Exercise objective:
Copy out each line of the data holding "simp".

_ _ _ _

-- ==== Sys2Proof/Proofs/MovePlans/Cancel.lean ====
section
/-! PLAN_CANCEL of each target (O25), and how a chain begins at a pause. -/

namespace Sys2Proof.MovePlans

open Sys2Proof.Machine

/-! ### The beginning of a chain -/

/-- A plan at the beginning of a step (R66). -/
def entering (step : StepRef) (p : Plan) : Plan := { p with step := some step, steps := p.steps + 1, entries := [], pauseLeft := none }

theorem planBegin_chain {s : State} {p : Plan} {i : Fin 32} (current : s.plans.current = some p) (running : p.state = .running)
    (fresh : p.step = none) (chain : p.kind = .chain i) : s.planBegin = s.beginStep (.descriptor i) := by
  simp [State.planBegin, current, running, fresh, chain]

/-- A chain that begins at a pause has the pause's time (R70). -/
theorem planBegin_pause {s : State} {p : Plan} {i : Fin 32} {length : Nat} {next : Option (Fin 32)}
    (current : s.plans.current = some p) (running : p.state = .running) (fresh : p.step = none) (chain : p.kind = .chain i)
    (table : s.plans.table[i] = some (.pause length next)) :
    s.planBegin = s.setCurrent (some { entering (.descriptor i) p with pauseLeft := some (length * 10) }) := by
  rw [planBegin_chain current running fresh chain]
  simp [State.beginStep, current, table, State.setCurrent, State.onCurrent, entering]

/-- The plan in CURRENT begins. -/
theorem reaches_planBegin {s t : State} (e : s.planBegin = t) : Reaches 1 (s.call [.planBegin]) t := Reaches.called .planBegin e

/-- A waiting chain that has been promoted and stands at a pause. -/
def startedAtPause (i : Fin 32) (length : Nat) (q : Plan) : Plan :=
  { entering (.descriptor i) { q with state := .running } with pauseLeft := some (length * 10) }

/-- A plan that is ENDING, with nothing claimed and nothing in flight, makes way for the one in NEXT, here a chain that begins at a
pause (R65). -/
theorem reaches_promoted {s : State} {p q : Plan} {o : PlanOutcome} {c : StopCause} {i : Fin 32} {length : Nat}
    {after : Option (Fin 32)} {ws : List Work} (agenda : s.agenda = .release .plan c :: .planCheck :: ws)
    (current : s.plans.current = some p) (ending : p.state = .ending) (outcome : p.outcome = some o) (rest : p.inFlight = [])
    (unqueued : s.claims.queue = []) (free : ∀ a : Fin 8, s.owner a ≠ .plan ∧ s.movingFor a .plan = false)
    (next : s.plans.next = some q) (chain : q.kind = .chain i) (fresh : q.step = none)
    (table : s.plans.table[i] = some (.pause length after)) :
    ∃ l, Reaches 4 s { s with
      plans := { promoted p o q s.plans with current := some (startedAtPause i length q) }, link := l, agenda := ws } := by
  obtain ⟨l, promotes⟩ := leaveCurrent_promotes (s := { s with agenda := ws }) p q o next
  have checked := (planCheck_leaves (s := { s with agenda := ws }) current ending outcome rest).trans promotes
  have begins := planBegin_pause (s := { s with plans := promoted p o q s.plans, link := l, agenda := ws })
    (p := { q with state := .running }) rfl rfl fresh chain table
  exact ⟨l, ((reaches_release_unowned agenda unqueued free).trans (reaches_planCheck checked)).trans (reaches_planBegin begins)⟩

/-! ### The parts of a cancel -/

/-- The plan executor's record with NEXT emptied, the discard kept for the last result (R78). -/
def emptied (x : Plans) : Plans :=
  if x.next.isSome then { x with current := x.current.map fun p => { p with nextDiscard := some .cancel }, next := none } else x

theorem emptyNext_eq (s : State) : ∃ m, s.emptyNext .cancel = { s with plans := emptied s.plans, link := m } ∧ s.link.carriesOn m := by
  unfold State.emptyNext emptied
  cases s.plans.next with
  | none => exact ⟨s.link, rfl, carriesOn_refl _⟩
  | some q => exact ⟨(s.post .plan).link, rfl, post_carriesOn _ s⟩

/-- NEXT is emptied under a plan in CURRENT. -/
theorem emptied_current {x : Plans} {p : Plan} (current : x.current = some p) :
    emptied x = { x with
      current := some { p with nextDiscard := if x.next.isSome then some .cancel else p.nextDiscard }, next := none } := by
  rcases x with ⟨table, held, next, last, vehicle⟩
  obtain rfl : held = some p := current
  cases next <;> rfl

/-- A cancel of CURRENT is for a RUNNING plan only. -/
theorem cancelCurrent_kept {s : State} (h : ∀ p, s.plans.current = some p → p.state ≠ .running) : s.cancelCurrent = s := by
  unfold State.cancelCurrent
  split
  · rfl
  next p current => rw [if_neg (h p current)]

_ _ _ _

Exercise result:
  simp [State.planBegin, current, running, fresh, chain]
  simp [State.beginStep, current, table, State.setCurrent, State.onCurrent, entering]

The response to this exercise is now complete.